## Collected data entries
---+---
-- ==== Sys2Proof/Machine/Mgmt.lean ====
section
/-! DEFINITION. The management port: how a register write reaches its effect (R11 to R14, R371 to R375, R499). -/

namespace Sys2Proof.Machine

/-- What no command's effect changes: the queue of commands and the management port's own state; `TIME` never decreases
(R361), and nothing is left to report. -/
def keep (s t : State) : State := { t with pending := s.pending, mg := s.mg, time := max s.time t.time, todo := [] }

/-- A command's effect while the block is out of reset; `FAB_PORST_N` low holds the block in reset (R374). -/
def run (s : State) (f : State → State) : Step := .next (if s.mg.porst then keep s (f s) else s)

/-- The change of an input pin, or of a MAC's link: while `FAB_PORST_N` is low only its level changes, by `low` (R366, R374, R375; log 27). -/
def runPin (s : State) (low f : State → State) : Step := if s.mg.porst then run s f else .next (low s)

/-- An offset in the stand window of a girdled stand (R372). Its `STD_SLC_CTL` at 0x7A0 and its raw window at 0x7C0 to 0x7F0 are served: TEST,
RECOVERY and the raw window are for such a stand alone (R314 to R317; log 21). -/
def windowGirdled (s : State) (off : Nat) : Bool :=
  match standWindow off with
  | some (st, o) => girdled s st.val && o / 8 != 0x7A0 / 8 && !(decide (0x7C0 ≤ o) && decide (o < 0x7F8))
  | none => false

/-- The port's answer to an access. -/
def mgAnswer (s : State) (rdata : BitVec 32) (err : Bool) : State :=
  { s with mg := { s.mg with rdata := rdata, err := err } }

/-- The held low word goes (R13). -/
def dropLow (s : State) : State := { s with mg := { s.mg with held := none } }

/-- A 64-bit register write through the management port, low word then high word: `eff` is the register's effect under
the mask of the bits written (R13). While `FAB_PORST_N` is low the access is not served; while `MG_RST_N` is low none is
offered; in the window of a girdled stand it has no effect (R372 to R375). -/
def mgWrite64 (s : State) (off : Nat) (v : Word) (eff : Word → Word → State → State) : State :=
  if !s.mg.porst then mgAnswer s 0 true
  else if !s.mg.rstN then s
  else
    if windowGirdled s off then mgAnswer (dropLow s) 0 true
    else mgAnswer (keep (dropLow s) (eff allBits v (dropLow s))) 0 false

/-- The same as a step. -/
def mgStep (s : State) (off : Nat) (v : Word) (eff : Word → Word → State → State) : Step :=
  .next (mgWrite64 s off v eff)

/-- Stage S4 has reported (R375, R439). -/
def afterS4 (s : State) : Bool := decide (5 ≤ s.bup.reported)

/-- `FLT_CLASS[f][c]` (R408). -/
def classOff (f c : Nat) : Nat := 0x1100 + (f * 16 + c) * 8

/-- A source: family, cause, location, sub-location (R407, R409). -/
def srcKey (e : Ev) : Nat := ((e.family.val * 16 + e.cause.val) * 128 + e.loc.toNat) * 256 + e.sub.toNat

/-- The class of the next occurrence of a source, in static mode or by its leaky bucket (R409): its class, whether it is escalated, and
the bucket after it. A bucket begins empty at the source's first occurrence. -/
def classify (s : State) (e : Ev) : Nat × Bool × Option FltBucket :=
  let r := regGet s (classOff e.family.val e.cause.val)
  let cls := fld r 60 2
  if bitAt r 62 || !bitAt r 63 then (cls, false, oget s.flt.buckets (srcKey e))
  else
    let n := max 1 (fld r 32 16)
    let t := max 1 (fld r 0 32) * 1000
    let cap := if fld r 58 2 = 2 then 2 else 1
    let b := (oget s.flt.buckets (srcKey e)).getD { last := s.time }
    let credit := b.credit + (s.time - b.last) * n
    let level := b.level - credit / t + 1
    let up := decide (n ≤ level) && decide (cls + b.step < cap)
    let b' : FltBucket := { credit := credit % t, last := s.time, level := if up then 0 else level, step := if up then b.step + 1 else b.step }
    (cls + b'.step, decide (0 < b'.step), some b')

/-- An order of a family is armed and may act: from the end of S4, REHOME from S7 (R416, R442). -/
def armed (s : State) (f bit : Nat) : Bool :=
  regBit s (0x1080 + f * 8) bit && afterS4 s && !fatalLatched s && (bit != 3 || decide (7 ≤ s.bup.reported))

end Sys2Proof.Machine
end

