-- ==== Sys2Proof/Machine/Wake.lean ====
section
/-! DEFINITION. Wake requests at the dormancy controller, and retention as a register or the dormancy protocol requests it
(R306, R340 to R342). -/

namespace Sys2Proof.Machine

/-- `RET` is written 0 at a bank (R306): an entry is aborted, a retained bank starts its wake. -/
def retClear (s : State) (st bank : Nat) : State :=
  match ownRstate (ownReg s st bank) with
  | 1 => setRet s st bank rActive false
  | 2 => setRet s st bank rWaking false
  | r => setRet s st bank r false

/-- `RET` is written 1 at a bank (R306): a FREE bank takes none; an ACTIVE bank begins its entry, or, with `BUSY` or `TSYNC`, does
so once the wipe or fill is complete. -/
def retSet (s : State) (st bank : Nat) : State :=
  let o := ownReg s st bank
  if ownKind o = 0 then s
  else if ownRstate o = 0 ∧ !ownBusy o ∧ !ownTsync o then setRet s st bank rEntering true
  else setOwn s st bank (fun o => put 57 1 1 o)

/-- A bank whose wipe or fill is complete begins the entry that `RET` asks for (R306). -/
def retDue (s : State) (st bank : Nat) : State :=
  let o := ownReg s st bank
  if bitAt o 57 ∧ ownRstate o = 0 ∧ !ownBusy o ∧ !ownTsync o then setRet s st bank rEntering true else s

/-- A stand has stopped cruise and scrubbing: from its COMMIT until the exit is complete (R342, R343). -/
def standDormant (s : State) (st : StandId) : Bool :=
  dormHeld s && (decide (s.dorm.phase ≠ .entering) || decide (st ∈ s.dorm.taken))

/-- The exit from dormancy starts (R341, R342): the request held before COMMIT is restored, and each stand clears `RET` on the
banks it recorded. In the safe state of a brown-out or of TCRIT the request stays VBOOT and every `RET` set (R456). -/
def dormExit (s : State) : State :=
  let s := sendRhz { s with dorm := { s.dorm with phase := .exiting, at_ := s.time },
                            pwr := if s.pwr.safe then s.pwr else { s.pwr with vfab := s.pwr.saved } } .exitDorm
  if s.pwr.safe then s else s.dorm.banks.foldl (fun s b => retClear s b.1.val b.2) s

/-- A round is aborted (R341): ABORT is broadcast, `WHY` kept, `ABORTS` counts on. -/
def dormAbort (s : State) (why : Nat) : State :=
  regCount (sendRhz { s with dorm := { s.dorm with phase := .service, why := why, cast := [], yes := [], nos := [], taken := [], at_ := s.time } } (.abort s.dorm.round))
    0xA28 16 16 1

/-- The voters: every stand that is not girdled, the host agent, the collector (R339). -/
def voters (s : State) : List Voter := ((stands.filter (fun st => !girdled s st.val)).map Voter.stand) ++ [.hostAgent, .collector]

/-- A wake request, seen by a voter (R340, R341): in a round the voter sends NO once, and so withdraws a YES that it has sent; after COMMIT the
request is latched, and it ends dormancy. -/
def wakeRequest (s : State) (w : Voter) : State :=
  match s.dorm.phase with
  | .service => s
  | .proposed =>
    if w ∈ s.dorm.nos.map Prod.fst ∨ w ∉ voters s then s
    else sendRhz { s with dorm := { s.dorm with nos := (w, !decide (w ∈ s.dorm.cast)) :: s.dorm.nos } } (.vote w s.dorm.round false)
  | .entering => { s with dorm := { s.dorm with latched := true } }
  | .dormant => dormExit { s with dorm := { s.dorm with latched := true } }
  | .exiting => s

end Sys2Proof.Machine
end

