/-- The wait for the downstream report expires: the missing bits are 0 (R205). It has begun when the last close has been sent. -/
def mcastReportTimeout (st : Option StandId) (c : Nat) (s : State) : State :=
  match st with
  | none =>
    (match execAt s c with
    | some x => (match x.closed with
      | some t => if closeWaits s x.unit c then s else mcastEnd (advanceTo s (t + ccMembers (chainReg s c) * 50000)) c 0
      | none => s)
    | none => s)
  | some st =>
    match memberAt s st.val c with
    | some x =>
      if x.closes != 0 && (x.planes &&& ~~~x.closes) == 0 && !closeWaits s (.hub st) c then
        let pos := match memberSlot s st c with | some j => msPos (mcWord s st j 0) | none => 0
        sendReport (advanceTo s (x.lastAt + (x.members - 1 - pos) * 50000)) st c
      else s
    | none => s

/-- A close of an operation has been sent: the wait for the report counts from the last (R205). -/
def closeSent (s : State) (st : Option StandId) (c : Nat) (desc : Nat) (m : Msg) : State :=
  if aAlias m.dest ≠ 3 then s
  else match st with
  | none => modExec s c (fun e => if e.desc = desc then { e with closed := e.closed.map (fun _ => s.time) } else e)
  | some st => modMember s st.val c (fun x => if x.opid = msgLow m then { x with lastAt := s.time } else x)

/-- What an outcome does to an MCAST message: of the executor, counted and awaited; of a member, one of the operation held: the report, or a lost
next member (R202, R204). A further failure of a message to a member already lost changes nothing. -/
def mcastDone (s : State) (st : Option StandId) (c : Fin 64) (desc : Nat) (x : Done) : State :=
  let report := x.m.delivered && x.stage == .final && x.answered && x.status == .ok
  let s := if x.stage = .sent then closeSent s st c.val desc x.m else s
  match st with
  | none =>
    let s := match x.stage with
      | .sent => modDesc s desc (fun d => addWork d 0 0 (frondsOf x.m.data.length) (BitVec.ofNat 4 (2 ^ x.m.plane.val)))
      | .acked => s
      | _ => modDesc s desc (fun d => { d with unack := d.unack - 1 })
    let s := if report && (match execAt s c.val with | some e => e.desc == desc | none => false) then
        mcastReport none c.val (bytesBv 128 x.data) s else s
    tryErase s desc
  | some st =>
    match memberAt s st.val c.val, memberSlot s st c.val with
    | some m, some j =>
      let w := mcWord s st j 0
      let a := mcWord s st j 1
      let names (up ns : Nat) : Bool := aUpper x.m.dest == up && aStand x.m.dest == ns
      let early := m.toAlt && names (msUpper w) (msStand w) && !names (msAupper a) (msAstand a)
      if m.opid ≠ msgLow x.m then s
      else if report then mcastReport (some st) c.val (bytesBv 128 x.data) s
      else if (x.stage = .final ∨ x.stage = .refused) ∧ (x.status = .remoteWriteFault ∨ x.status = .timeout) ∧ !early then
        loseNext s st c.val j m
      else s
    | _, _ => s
---+---
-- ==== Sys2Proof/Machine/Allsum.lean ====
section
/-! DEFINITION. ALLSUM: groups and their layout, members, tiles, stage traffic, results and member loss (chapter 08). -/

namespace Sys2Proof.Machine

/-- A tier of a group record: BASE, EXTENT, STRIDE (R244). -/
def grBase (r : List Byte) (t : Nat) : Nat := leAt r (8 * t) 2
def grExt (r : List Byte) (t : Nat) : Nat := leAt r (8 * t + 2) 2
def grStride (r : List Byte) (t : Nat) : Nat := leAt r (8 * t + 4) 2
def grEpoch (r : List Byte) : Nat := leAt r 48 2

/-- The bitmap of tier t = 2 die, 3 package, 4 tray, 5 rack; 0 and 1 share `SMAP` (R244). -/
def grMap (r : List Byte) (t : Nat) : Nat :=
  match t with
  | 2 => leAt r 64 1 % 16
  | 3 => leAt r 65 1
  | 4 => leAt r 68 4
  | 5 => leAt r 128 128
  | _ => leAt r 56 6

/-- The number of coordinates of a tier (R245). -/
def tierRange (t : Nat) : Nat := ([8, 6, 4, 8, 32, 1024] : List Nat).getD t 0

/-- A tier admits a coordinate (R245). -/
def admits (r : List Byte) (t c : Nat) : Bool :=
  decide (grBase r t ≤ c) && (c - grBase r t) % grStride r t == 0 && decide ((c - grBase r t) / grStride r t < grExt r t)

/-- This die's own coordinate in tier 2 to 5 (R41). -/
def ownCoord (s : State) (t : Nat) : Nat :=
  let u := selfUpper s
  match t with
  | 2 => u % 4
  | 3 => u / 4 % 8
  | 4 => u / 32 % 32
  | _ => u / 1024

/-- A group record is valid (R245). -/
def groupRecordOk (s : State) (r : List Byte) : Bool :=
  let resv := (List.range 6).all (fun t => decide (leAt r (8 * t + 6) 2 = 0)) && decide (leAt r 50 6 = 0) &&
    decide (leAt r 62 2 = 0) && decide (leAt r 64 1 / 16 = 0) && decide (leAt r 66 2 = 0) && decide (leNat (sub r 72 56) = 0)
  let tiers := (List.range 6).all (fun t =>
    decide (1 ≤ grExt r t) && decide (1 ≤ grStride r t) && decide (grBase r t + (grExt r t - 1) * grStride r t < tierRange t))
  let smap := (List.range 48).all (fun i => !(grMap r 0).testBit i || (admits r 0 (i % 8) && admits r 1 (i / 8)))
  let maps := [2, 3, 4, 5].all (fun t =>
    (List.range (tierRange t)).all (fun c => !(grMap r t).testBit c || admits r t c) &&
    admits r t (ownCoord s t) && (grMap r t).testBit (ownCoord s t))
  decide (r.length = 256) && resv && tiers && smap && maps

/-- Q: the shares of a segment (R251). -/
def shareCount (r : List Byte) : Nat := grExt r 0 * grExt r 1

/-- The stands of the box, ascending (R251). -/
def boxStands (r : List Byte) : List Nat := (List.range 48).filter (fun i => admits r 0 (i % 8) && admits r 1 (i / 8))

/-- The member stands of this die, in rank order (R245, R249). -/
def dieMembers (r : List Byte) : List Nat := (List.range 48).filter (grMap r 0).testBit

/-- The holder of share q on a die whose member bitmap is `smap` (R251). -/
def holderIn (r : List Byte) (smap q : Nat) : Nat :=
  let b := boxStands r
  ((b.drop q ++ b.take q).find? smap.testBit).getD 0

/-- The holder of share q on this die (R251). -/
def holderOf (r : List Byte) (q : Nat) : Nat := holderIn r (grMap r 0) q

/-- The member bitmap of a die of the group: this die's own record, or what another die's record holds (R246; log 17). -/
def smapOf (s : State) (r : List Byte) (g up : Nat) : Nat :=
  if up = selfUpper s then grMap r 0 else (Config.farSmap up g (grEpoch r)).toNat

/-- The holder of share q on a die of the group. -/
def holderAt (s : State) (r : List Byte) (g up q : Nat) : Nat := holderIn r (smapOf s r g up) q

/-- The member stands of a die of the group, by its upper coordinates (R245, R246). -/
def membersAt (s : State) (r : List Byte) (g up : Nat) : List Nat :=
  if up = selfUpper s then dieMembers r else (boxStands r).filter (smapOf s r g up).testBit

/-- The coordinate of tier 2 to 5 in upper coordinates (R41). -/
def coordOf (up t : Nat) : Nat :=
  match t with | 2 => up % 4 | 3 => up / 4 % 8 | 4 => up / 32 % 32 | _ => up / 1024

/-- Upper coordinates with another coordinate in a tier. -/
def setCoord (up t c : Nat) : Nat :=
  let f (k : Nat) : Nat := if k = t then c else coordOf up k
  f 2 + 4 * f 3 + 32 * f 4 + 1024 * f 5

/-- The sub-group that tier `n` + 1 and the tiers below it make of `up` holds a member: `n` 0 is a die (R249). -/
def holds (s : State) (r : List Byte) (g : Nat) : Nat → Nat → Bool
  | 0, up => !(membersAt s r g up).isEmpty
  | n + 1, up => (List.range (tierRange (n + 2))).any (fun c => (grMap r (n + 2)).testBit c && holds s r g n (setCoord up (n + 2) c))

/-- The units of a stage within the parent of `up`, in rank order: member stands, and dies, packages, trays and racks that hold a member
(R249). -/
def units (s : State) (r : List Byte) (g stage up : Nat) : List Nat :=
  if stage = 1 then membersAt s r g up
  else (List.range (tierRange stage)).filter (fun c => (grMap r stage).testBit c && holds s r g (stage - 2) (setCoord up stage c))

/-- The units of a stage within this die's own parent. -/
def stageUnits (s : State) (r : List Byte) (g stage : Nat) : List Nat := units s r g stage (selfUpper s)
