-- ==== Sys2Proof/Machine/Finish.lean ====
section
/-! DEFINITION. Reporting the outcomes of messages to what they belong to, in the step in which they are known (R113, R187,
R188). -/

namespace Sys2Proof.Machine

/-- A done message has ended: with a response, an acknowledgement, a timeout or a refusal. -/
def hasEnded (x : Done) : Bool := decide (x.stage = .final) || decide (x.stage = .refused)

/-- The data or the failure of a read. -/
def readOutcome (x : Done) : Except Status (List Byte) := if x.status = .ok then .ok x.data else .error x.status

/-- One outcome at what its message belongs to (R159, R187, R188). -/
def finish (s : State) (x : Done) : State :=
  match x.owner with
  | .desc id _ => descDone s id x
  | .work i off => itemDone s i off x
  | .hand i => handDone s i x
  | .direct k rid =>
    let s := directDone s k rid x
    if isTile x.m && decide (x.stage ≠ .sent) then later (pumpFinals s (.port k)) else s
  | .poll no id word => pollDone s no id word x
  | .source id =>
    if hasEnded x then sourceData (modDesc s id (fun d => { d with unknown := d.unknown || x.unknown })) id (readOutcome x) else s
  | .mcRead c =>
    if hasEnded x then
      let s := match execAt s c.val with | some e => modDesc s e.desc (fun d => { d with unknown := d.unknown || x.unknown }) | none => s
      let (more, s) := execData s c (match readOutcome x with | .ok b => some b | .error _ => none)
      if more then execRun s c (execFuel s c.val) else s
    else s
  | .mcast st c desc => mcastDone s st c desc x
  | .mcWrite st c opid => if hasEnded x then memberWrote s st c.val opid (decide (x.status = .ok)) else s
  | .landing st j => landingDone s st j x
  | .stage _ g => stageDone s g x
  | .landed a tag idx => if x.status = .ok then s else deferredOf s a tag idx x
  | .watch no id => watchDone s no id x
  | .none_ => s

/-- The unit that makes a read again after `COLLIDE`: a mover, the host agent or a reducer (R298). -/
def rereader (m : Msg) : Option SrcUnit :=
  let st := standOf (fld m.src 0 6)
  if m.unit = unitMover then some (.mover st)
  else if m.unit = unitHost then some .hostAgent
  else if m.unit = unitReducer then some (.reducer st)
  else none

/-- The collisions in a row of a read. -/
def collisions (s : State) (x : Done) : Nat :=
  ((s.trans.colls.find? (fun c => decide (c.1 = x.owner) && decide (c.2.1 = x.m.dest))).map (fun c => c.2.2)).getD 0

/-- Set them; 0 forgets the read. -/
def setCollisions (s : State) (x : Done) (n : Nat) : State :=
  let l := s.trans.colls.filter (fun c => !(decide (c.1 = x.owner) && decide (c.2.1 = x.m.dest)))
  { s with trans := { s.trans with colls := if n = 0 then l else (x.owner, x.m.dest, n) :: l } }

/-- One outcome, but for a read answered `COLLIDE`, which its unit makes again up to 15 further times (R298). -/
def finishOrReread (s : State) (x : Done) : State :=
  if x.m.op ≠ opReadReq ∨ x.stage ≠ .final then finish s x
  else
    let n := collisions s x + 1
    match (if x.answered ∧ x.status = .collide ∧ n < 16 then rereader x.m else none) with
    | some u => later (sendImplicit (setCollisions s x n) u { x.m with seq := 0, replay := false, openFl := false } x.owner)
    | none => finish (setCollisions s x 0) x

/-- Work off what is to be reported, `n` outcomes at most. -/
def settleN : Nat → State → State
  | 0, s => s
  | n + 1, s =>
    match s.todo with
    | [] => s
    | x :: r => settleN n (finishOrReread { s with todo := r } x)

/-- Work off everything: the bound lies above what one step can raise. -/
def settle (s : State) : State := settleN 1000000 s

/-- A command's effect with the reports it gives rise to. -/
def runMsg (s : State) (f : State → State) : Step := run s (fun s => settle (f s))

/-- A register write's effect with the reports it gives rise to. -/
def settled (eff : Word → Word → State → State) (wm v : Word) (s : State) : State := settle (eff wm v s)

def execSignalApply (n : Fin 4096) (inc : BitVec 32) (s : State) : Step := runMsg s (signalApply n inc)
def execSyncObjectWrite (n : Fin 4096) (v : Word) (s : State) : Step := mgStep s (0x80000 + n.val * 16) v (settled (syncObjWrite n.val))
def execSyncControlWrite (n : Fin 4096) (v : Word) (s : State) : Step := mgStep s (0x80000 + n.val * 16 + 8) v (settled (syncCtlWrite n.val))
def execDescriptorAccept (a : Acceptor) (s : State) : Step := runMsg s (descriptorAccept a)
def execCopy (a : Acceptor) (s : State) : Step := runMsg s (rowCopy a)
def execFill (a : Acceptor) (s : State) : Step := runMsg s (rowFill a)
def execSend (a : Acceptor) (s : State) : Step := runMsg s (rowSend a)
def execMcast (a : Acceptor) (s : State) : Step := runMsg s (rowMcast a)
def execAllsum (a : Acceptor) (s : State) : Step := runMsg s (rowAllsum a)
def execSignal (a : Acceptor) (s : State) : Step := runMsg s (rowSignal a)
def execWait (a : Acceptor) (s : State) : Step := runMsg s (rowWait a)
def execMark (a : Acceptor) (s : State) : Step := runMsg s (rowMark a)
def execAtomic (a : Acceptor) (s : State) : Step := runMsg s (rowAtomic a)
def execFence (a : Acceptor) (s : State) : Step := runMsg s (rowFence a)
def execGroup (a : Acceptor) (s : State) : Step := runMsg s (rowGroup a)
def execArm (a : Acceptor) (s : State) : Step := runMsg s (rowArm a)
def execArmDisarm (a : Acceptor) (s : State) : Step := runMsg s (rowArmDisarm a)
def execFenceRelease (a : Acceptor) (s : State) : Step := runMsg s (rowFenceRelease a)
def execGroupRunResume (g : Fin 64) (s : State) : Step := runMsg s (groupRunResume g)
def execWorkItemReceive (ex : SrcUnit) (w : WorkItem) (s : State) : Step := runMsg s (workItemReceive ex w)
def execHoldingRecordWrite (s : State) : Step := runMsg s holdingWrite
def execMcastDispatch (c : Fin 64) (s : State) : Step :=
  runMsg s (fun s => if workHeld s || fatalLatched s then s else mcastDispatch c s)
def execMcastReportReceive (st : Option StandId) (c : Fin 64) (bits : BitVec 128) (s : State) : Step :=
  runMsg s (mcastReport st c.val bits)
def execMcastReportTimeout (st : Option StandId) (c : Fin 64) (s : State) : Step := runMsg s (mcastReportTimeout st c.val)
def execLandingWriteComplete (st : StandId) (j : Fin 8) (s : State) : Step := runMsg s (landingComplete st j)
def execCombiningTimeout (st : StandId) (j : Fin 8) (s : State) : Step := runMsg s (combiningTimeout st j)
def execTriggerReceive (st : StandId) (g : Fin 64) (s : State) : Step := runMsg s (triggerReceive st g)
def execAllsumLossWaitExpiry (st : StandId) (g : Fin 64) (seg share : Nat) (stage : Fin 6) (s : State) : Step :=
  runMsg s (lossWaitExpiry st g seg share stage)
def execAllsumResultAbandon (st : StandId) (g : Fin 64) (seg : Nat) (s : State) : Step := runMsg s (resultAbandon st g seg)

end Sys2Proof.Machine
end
---+---
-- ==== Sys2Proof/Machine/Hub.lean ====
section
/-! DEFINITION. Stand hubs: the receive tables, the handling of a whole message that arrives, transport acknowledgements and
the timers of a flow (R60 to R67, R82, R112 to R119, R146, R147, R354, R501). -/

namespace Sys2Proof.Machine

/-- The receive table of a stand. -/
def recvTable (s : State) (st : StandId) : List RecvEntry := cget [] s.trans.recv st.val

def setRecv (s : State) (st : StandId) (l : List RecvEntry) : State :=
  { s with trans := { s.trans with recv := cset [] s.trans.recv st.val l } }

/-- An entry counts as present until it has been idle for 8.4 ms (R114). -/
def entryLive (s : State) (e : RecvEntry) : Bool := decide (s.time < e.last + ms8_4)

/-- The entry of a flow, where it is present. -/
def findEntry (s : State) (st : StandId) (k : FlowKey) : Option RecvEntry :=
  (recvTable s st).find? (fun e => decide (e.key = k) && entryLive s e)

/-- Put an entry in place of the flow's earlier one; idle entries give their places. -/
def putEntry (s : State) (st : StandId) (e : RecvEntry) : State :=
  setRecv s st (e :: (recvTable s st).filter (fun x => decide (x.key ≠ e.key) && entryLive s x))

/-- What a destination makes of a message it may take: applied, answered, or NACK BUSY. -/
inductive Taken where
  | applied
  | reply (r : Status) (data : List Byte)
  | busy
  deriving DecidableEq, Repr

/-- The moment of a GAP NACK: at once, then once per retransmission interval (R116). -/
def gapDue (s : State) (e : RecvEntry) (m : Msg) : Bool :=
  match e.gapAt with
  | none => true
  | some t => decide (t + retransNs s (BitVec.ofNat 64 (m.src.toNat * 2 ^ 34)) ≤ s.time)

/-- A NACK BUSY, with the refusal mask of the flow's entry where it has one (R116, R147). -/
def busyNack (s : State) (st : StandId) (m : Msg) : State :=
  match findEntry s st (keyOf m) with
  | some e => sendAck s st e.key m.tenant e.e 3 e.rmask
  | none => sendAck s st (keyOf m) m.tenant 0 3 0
---+---
## EXERCISE AIM
Would you please copy exactly the part of the entries above that begins at the line containing "at most. -/" and ends at the line containing "def execMark (a", both lines included?

## ANSWER TO THIS TASK
/-- Work off what is to be reported, `n` outcomes at most. -/
def settleN : Nat → State → State
  | 0, s => s
  | n + 1, s =>
    match s.todo with
    | [] => s
    | x :: r => settleN n (finishOrReread { s with todo := r } x)

/-- Work off everything: the bound lies above what one step can raise. -/
def settle (s : State) : State := settleN 1000000 s

/-- A command's effect with the reports it gives rise to. -/
def runMsg (s : State) (f : State → State) : Step := run s (fun s => settle (f s))

/-- A register write's effect with the reports it gives rise to. -/
def settled (eff : Word → Word → State → State) (wm v : Word) (s : State) : State := settle (eff wm v s)

def execSignalApply (n : Fin 4096) (inc : BitVec 32) (s : State) : Step := runMsg s (signalApply n inc)
def execSyncObjectWrite (n : Fin 4096) (v : Word) (s : State) : Step := mgStep s (0x80000 + n.val * 16) v (settled (syncObjWrite n.val))
def execSyncControlWrite (n : Fin 4096) (v : Word) (s : State) : Step := mgStep s (0x80000 + n.val * 16 + 8) v (settled (syncCtlWrite n.val))
def execDescriptorAccept (a : Acceptor) (s : State) : Step := runMsg s (descriptorAccept a)
def execCopy (a : Acceptor) (s : State) : Step := runMsg s (rowCopy a)
def execFill (a : Acceptor) (s : State) : Step := runMsg s (rowFill a)
def execSend (a : Acceptor) (s : State) : Step := runMsg s (rowSend a)
def execMcast (a : Acceptor) (s : State) : Step := runMsg s (rowMcast a)
def execAllsum (a : Acceptor) (s : State) : Step := runMsg s (rowAllsum a)
def execSignal (a : Acceptor) (s : State) : Step := runMsg s (rowSignal a)
def execWait (a : Acceptor) (s : State) : Step := runMsg s (rowWait a)
def execMark (a : Acceptor) (s : State) : Step := runMsg s (rowMark a)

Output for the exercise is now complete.